Loggerhead directions

Wed Apr 14 21:10:05 BST 2010

-----BEGIN PGP SIGNED MESSAGE-----
Hash: SHA1

...

> 
> Its really not clear to me what value for loggerhead, which is pretty
> close to barebones wsgi, adopting a framework brings for the goals of
> making it fast and packaged? As for speed the ideal scenario are
> figuring out how to make the bzr web browsing experience web speedy for
> large repositories and effectively O(1) wrt to history.
> 

...

> Examining the views one by one and figuring out what they need access
> to, and to what extent they need to utilize the cache is probably a good
> first step in this direction. John Meinel's work on the branch is a
> great step forward in that it updates the cache generation to modern bzr
> apis and minimizes the time to generate the whole history cache. But
> even loading cache is relatively expensive, and it seems like its fairly
> common for views to calculate data from it without using the full
> result. John mentioned he had some ideas on a new cache structure that
> might be more efficient which would be great to see.

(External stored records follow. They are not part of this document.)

-- ==== Sys2Proof/Machine/Flags.lean ====
section
/-! DEFINITION. The arithmetic of the Tarn as pure functions: ALU results and their flags, shifts, division, narrowing, rounding and
the products of the multipliers (rules R236 to R239, R273). Values are computed as integers and narrowed once. -/
namespace Sys2Proof.Machine

/-- The value of an ALU operation and its flags; `c` is absent where the operation leaves C alone (R238). -/
structure AluOut where
  val : Word
  c : Option Bool
  v : Bool
  dz : Bool
  deriving DecidableEq, Repr

/-- Largest value of a width. -/
def maxOf (w : Nat) : Int := 2 ^ (w - 1) - 1
/-- Most negative value of a width. -/
def minOf (w : Nat) : Int := -(2 ^ (w - 1))

/-- An exact result in a width: saturated under SAT, wrapped otherwise; the Bool says that it did not fit (R237, R238). -/
def fitTo (w : Nat) (sat : Bool) (x : Int) : Int × Bool :=
  if minOf w ≤ x ∧ x ≤ maxOf w then (x, false)
  else if sat then (clampInt (minOf w) (maxOf w) x, true) else (Int.bmod x (2 ^ w), true)

/-- A result of a width `w` with its carry and overflow. -/
structure Part where
  val : Int
  c : Bool
  v : Bool
  deriving DecidableEq, Repr

/-- The unsigned reading of a value of width `w`. -/
def unsignedOf (w : Nat) (x : Int) : Int := x % 2 ^ w

/-- The two-operand operations that carry or overflow, on values of width `w` (R238, R239). -/
def partOp (op : TOp) (w : Nat) (sat : Bool) (a b : Int) : Part :=
  let fitted (x : Int) (c : Bool) : Part := let r := fitTo w sat x; ⟨r.1, c, r.2⟩
  match op with
  | .add => fitted (a + b) (decide (2 ^ w ≤ unsignedOf w a + unsignedOf w b))
  | .sub => fitted (a - b) (decide (unsignedOf w a < unsignedOf w b))
  | .neg => fitted (-a) false
  | .abs => fitted |a| false
  | .min => ⟨min a b, false, false⟩
  | .max => ⟨max a b, false, false⟩
  | _ => ⟨a, false, false⟩

/-- A shift amount: bits [6:0] read as signed (R239). -/
def shiftAmount (v : Word) : Int := (v.extractLsb' 0 7).toInt

/-- A shift of a value of width `w` by `n`: left for n > 0, right for n < 0, arithmetic or logical (R239). C is the last bit
shifted out for amounts of 1 to w. -/
def shiftPart (w : Nat) (logical sat : Bool) (a : Int) (n : Int) : Part :=
  let u := (unsignedOf w a).toNat
  if 0 < n then
    let m := n.toNat
    let r := fitTo w sat (a * 2 ^ m)
    ⟨r.1, decide (m ≤ w) && Nat.testBit u (w - m), r.2⟩
  else if n < 0 then
    let m := (-n).toNat
    let x : Int := if logical then Int.bmod ((u >>> m : Nat) : Int) (2 ^ w) else a >>> m
    ⟨x, decide (m ≤ w) && Nat.testBit u (m - 1), false⟩
  else ⟨a, false, false⟩

/-- The halves of a word as signed 18-bit values: [35:18] and [17:0] (R10). -/
def hiHalf (v : Word) : Int := (v.extractLsb' 18 18).toInt
/-- The low half. -/
def loHalf (v : Word) : Int := (v.extractLsb' 0 18).toInt
/-- A word of two halves. -/
def pairOf (h l : Int) : Word := BitVec.ofInt 18 h ++ BitVec.ofInt 18 l

/-- Apply an operation to the word, or to both halves independently, C then from the high half (R238). -/
def bothHalves (paired : Bool) (f : Nat → Int → Int → Part) (a b : Word) : Word × Bool × Bool :=
  if paired then
    let h := f 18 (hiHalf a) (hiHalf b)
    let l := f 18 (loHalf a) (loHalf b)
    (pairOf h.val l.val, h.c, h.v || l.v)
  else
    let r := f 36 a.toInt b.toInt
    (BitVec.ofInt 36 r.val, r.c, r.v)

/-- Division (R239): truncated toward zero, the remainder with the dividend's sign; its edges as stated. The result is quotient,
remainder, V and DZ. -/
def divide (sat : Bool) (a b : Word) : Word × Word × Bool × Bool :=
  if b = 0 then (BitVec.ofInt 36 (if a.toInt < 0 then minOf 36 else maxOf 36), a, false, true)
  else
    let q := fitTo 36 sat (a.toInt.tdiv b.toInt)
    (BitVec.ofInt 36 q.1, BitVec.ofInt 36 (a.toInt.tmod b.toInt), q.2, false)

/-- The ALU operations on D registers (R273, R274): the value and the flags. -/
def alu (op : TOp) (paired sat : Bool) (a b : Word) : AluOut :=
  let plain (x : Word) : AluOut := ⟨x, none, false, false⟩
  let two (o : TOp) (carry : Bool) : AluOut :=
    let r := bothHalves paired (fun w x y => partOp o w sat x y) a b
    ⟨r.1, if carry then some r.2.1 else none, r.2.2, false⟩
  let shift (logical : Bool) : AluOut :=
    let r := bothHalves paired (fun w x _ => shiftPart w logical sat x (shiftAmount b)) a b
    ⟨r.1, some r.2.1, r.2.2, false⟩
  match op with
  | .add => two .add true
  | .addi => two .add true
  | .sub => two .sub true
  | .subi => two .sub true
  | .cmp => two .sub true
  | .cmpi => two .sub true
  | .neg => two .neg false
  | .abs => two .abs false
  | .min => two .min false
  | .max => two .max false
  | .ash => shift false
  | .ashi => shift false
  | .lsh => shift true
  | .lshi => shift true
  | .and_ => plain (a &&& b)
  | .andi => plain (a &&& b)
  | .or_ => plain (a ||| b)
  | .ori => plain (a ||| b)
  | .xor => plain (a ^^^ b)
  | .xori => plain (a ^^^ b)
  | .not_ => plain (~~~a)
  | _ => plain a

/-! ### Accumulators (R236, R237) -/

/-- A 48-bit accumulator component, as the registers hold it, read as signed. -/
def accInt (v : W64) : Int := (v.extractLsb' 0 48).toInt
/-- A component's register contents. -/
def accVal (x : Int) : W64 := (BitVec.ofInt 48 x).zeroExtend 64
/-- Does an exact sum leave the 48 bits (R236)? -/
def accWraps (x : Int) : Bool := decide (x < minOf 48 ∨ maxOf 48 < x)

/-- A component rounded at bit 18: convergent under RND, otherwise the bits are discarded (R237 step 1). -/
def roundAt18 (rnd : Bool) (v : Int) : Int :=
  let q := v / 262144
  let r := v % 262144
  if rnd ∧ (131072 < r ∨ (r = 131072 ∧ q % 2 = 1)) then q + 1 else q

/-- A component narrowed to a word (R237): the value and V. -/
def narrowWord (sat : Bool) (v : Int) : Word × Bool := let r := fitTo 36 sat v; (BitVec.ofInt 36 r.1, r.2)
/-- A component narrowed to an 18-bit half (R237). -/
def narrowHalf (rnd sat : Bool) (v : Int) : Int × Bool := fitTo 18 sat (roundAt18 rnd v)
/-- Both components narrowed to a pair (R237). -/
def narrowPair (rnd sat : Bool) (re im : Int) : Word × Bool :=
  let h := narrowHalf rnd sat re
  let l := narrowHalf rnd sat im
  (pairOf h.1 l.1, h.2 || l.2)

/-- The sums of products of a MAC for .RE and .IM (R236). -/
def products (op : TOp) (f : Bool) (x y : Word) : Int × Int :=
  let s : Int := if f then 2 else 1
  let xr := hiHalf x
  let xi := loHalf x
  let yr := hiHalf y
  let yi := loHalf y
  match op with
  | .cmac => (s * (xr * yr - xi * yi), s * (xr * yi + xi * yr))
  | .cmacj => (s * (xr * yr + xi * yi), s * (xi * yr - xr * yi))
  | .dmac => (s * (xr * yr), s * (xi * yi))
  | _ => (0, 0)

/-- A MAC into components `re` and `im` (R236, R276): the exact sums, wrapped to 48 bits; the Bool is V. -/
def macSum (op : TOp) (sub f clr : Bool) (x y : Word) (re im : Int) : W64 × W64 × Bool :=
  let p := products op f x y
  let z (v : Int) : Int := if clr then 0 else v
  let r := if sub then z re - p.1 else z re + p.1
  let i := if sub then z im - p.2 else z im + p.2
  (accVal r, accVal i, accWraps r || accWraps i)

/-- MPYL (R236): the exact product, its upper bits in .RE and its low 36 bits in .IM. -/
def mpylSum (f : Bool) (x y : Word) : W64 × W64 :=
  let p := x.toInt * y.toInt * (if f then 2 else 1)
  (accVal (p / 2 ^ 36), ((BitVec.ofInt 36 p).zeroExtend 64))

end Sys2Proof.Machine
end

Now that I've got 'bzr-history-db' mostly complete, I figured I'd give
some attention to loggerhead. Focusing mostly on the History class.

I've gotten to the point where I've nuked loggerhead's disk-cache, and I
can get an emacs page load in around 400ms.

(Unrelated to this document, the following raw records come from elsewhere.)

/-- The store a parallel move through A`n` makes, if it is one: a register, or an accumulator narrowed to a pair (R270, R276). -/
def moveStores (c n m : Nat) (x : Tarn) : List PendStore :=
  match mvKind m, pointed n x with
  | 2, some a => [⟨a, 3, readReg c (mvReg m) x, none⟩]
  | 3, some a => [⟨a, 3, pairKept (rndOf x) (satOf x) (accSeenInt (mvReg m) 0 x) (accSeenInt (mvReg m) 1 x), none⟩]
  | _, _ => []

/-- Does a move that stores an accumulator narrow a value out of range (R237)? -/
def moveV (m : Nat) (x : Tarn) : Bool :=
  decide (mvKind m = 3) && (leaves 18 (kept18 (rndOf x) (accSeenInt (mvReg m) 0 x)) || leaves 18 (kept18 (rndOf x) (accSeenInt (mvReg m) 1 x)))

/-- The registers a multiply-accumulate may write: its accumulator, ST, the address registers it steps, the D registers its moves load. -/
def macRegs (op : TOp) (i : TI) : List Nat :=
  (if op = .pmov then [] else [0x40 + 2 * i.acn, 0x41 + 2 * i.acn]) ++ [0x30]
    ++ (if i.xs < 16 then [0x10 + i.xs / 8] else []) ++ (if ySpace i.ys = 0 then [] else [0x14 + i.ys / 4 % 4])
    ++ (if mvKind i.mv1 = 0 then [] else [0x12]) ++ (if mvKind i.mv2 = 0 then [] else [0x13])
    ++ (if mvKind i.mv1 = 1 then [mvReg i.mv1] else []) ++ (if mvKind i.mv2 = 1 then [mvReg i.mv2] else [])

/-- The sums of products of R236 for .RE and .IM. -/
def sums (op : TOp) (f : Bool) (x y : Word) : Int × Int :=
  let s : Int := if f then 2 else 1
  let xr := (upper x).toInt
  let xi := (lower x).toInt
  let yr := (upper y).toInt
  let yi := (lower y).toInt
  match op with
  | .cmac => (s * (xr * yr - xi * yi), s * (xr * yi + xi * yr))
  | .cmacj => (s * (xr * yr + xi * yi), s * (xi * yr - xr * yi))
  | _ => (s * (xr * yr), s * (xi * yi))

end Sys2Proof
/-- CMAC, CMACJ, DMAC and PMOV (R236, R270, R276), in whichever operand form, where every operand lies in the window: the exact sums added
to or taken from the accumulator, or from zero with CLR, wrapped to 48 bits with V on a wrap; both moves, MV2 after MV1; only the registers the
form names, and of data memory only what the moves store, at the addresses A2 and A3 gave. -/
def Obligations.MacResults : Prop :=
  ∀ (c : Nat) (i : TI) (s : State) (op : TOp) (cmd : Instr) (vx vy : Word),
    (op, cmd) ∈ [(TOp.cmac, Instr.cmac c), (.cmacj, .cmacj c), (.dmac, .dmac c), (.pmov, .pmov c)] → Next c op i s →
    let x := issuing c s
    (op ≠ .pmov → xWord c i x = some vx ∧ yWord c i x = some vy) →
    (mvKind i.mv1 ≠ 0 → pointed 2 x ≠ none) → (mvKind i.mv2 ≠ 0 → pointed 3 x ≠ none) →
    let st := moveStores c 2 i.mv1 x ++ moveStores c 3 i.mv2 x
    let p := sums op i.f vx vy
    let re := (if i.clr then 0 else accNowInt i.acn 0 x) + (if i.sub then -p.1 else p.1)
    let im := (if i.clr then 0 else accNowInt i.acn 1 x) + (if i.sub then -p.2 else p.2)
    ∃ t, exec cmd s = .next t ∧ OnlyCore c s t ∧ OnlyRegs (macRegs op i) (tarn c s.dev) (tarn c t.dev) ∧
      (op ≠ .pmov → AccIs c i.acn (BitVec.ofInt 48 re) (BitVec.ofInt 48 im) t) ∧
      OnlyV ((decide (op ≠ .pmov) && (leaves 48 re || leaves 48 im)) || moveV i.mv1 x || moveV i.mv2 x) (tarn c s.dev) (tarn c t.dev) ∧
      (mvKind i.mv1 = 1 → ∀ a, pointed 2 x = some a → tr (mvReg i.mv1) (tarn c t.dev) = (loadWord x a).zeroExtend 64) ∧
      (mvKind i.mv2 = 1 → ∀ a, pointed 3 x = some a →
        tr (mvReg i.mv2) (tarn c t.dev) = (tabGet (fun _ => 0) (drained (moveStores c 2 i.mv1 x) (loadsSee x)) a).zeroExtend 64) ∧
      (∀ a, loadWord (tarn c t.dev) a = tabGet (fun _ => 0) (drained st (loadsSee x)) a) ∧
      (∀ a, (∀ e ∈ st, e.addr ≠ a) → loadWord (tarn c t.dev) a = loadWord (tarn c s.dev) a) ∧
      (tarn c t.dev).cs = (tarn c s.dev).cs ∧ (tarn c t.dev).pm = (tarn c s.dev).pm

There will still be an issue for the 'very first run' that we have to
sort out. Some numbers:

13355ms	 loggerhead trunk on emacs w/ no caches (fresh start, no disk
         cache)
  679ms  		  with in-memory cache
 1144ms	 loggerhead trunk fresh-start w/ on disk cache
  672ms	 		  in-memory

  440ms  proposed loggerhead w/ no memory and only bzr-history-db cache

30161ms  Time to populate a fresh bzr-history-db cache of emacs trunk
  188ms  Time to populate a second emacs branch w/ 256 revs

So the bad. The very first-ever run would be slower than not populating
the cache. The cache file is also larger. (revinfo.sql is 5.9MB,
bzr-history-db.sql is 31MB for emacs.)

The better, the cache can be shared between all branches. So switching
from emacs/trunk to emacs/feature1 to emacs/feature2 will be avoid the
'fresh-start w/ on disk cache' performance, and even better always
avoids the 'fresh start no-disk cache' performance. So once you've done
the 30s import. Your worst-case time becomes closer to 700ms, (440+188)
rather than 13000ms when a new feature branch is browsed.

Other stuff...

I've currently gutted the loggerhead caches, and switched the code to
just use bzrlib apis, which are a lot faster when bzr-history-db is
enabled. I thought it would be ok, because Branch caches a lot of stuff
like 'revision_id_to_revno_map'. However, it turns out that we create a
new Branch object for *every* request. And while we could put Branch's
in an LRUCache, they aren't particularly thread safe.

*sigh*.

So now I'm trying to figure out if I should go back to at least an
in-memory cache, and populate it from the data I query via bzrlib apis,
or whether I should just mandate that bzr-history-db is available.
If I do the latter, then I may as well change the Loggerhead code to
query the database directly, and only use stuff like
Branch.last_revision()...

Some minor guidance would be appreciated.

John
=:->
-----BEGIN PGP SIGNATURE-----
Version: GnuPG v1.4.9 (Cygwin)
Comment: Using GnuPG with Mozilla - http://enigmail.mozdev.org/

iEYEARECAAYFAkvGIR0ACgkQJdeBCYSNAAOs0gCeN6mTeNi+nJWOwYxgDUaLjPJ/
IB8AniPEQRDY9qOKyzIdeS8CmvOlBs7H
=Bzij
-----END PGP SIGNATURE-----